Подлец Бобриков в долгу не оставался, и со своей стороны всеми способами, прямо и косвенно, старался навредить сопернику. Если Сократа Исидоровича, честно отстоявшего свою очередь, выдвигали, положим, на республиканскую премию, то Степан Игнатьевич Бобриков непременно всеми неправдами просачивался в этот же список и рушил дело. Когда же случались творческие командировки за границу… Впрочем, что говорить, даже и в нынешнюю поездку Бобриков отправился подложно, по чужому билету, вместо запланированного и утвержденного поэта Шалого, которого самым подлым образом спаивал перед тем в течение трех суток и довел до состояния невменяемого…
Обнаружив своего врага в поезде, Сократ Исидорович Бобров решительно и тотчас взялся собирать вещи и, честное слово, сошел бы, непременно сошел, но ему вспомнился размер обещанного гонорара за содействие в выборах мэра Каинска, и это побочное соображение остановило его порыв…
«Надо претерпеть», — сказал себе Сократ Исидорович и опустился на место.
И за такое смирение судьба все-таки вознаградила его, ибо впоследствии Сократ Исидорович хоть и на краткий миг, но испытал сладость совершившейся мести. Дело в том, что когда прибывший писательский десант был доставлен на спецавтобусе в лучшую гостиницу города, где для всех забронированы были отдельные одноместные номера, неожиданно в холле появился поэт Шалый, каким-то непостижимым способом, едва ли не на военном самолете, добравшийся до Каинска.
Самозванец Бобриков, заполнивший уже все анкеты и протягивающий паспорт администратору, был остановлен.
— Извините, уважаемый Степан Игнатьевич, — вежливо сказала администраторша, — но этот номер предназначен для Шалого… Других же номеров у нас нет и не предвидится. Может быть, кто-то из ваших товарищей согласится приютить вас на кушетке… Ведь одна ночь всего…

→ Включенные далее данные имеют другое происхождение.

/-! ### The commands, one step each -/

/-- R111's example: from reset, CMD LOAD leaves STATUS = 0x00000004. -/
theorem test_load_accepted : statusAfter fresh (.cmd .load) = some 0x00000004#32 := by decide
/-- LD10. -/
theorem test_load_when_loaded : statusAfter loaded (.cmd .load) = some 0x00010401#32 := by decide
/-- CZ1. -/
theorem test_colorize_when_unloaded : statusAfter fresh (.cmd .colorize) = some 0x00010200#32 := by decide
/-- CZ3: IN_COUNT = 0x110 is no match for PIXELS = 16. -/
theorem test_colorize_dimension_mismatch :
    statusAfter { loaded with inCount := 0x110#32 } (.cmd .colorize) = some 0x00010701#32 := by decide
/-- DS1. -/
theorem test_dispose_when_unloaded : statusAfter fresh (.cmd .dispose) = some 0x00000002#32 := by decide
/-- DS3. -/
theorem test_dispose_when_disposed :
    statusAfter { fresh with lifecycle := .disposed } (.cmd .dispose) = some 0x00010302#32 := by decide
/-- CZ13: decode comes before the lifecycle check. -/
theorem test_illegal_before_disposed :
    statusAfter { fresh with lifecycle := .disposed } (.cmdWord 7#32) = some 0x00010102#32 := by decide
/-- CZ8, P2 step 11. -/
theorem test_command_while_busy :
    statusAfter { loaded with phase := .engineWait, colorCount := 16#32, err := .dim } (.cmd .colorize)
      = some 0x00020715#32 := by decide
/-- The first step after reset runs the command (R80, log 3). -/
theorem test_first_command_after_reset :
    (match step (State.reset.withFetchWord 32 1) with
      | .next t => t.phase
      | .fault _ => .idle
      | .refused _ => .idle) = .loadWait := by decide

/-! ### The engine's answers -/

/-- LD1. -/
theorem test_load_answer_ok :
    statusAfter { fresh with phase := .loadWait } (.engLoad true 128#32 32#32 16#32) = some 0x00000011#32 := by decide
/-- LD3. -/
theorem test_load_answer_fail :
    statusAfter { fresh with phase := .loadWait } (.engLoad false 8#32 2#32 16#32) = some 0x00010500#32 := by decide
/-- LD6: the product is 2^32 and is not wrapped to 0. -/
theorem test_load_answer_product_exact :
    statusAfter { fresh with phase := .loadWait } (.engLoad true 65536#32 65536#32 4#32) = some 0x00010600#32 := by decide
/-- LD5: a negative width. -/
theorem test_load_answer_negative :
    statusAfter { fresh with phase := .loadWait } (.engLoad true 0xFFFFFFFF#32 4#32 4#32) = some 0x00010600#32 := by decide
/-- DS2. -/
theorem test_dispose_answer :
    statusAfter { loaded with phase := .disposeWait } .engDispose = some 0x00000002#32 := by decide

Наивная администраторша не понимала, что, предлагая кушетку, наносит страшный удар по авторскому самолюбию…
Нужно было видеть, как обескрылел вдруг Бобриков, как беспомощно стал озираться, как опустились его руки, и румянец унижения стал покрывать щеки.
— Потрудитесь отойти от окошка, — тесня его своим обширным животом, внушительно сказал торжествующий Бобров. — Что ж вы так непредусмотрительно, друг мой…
— Не ваше дело, — огрызнулся уязвленный Бобриков, но покорно отошел и сел в сторонке.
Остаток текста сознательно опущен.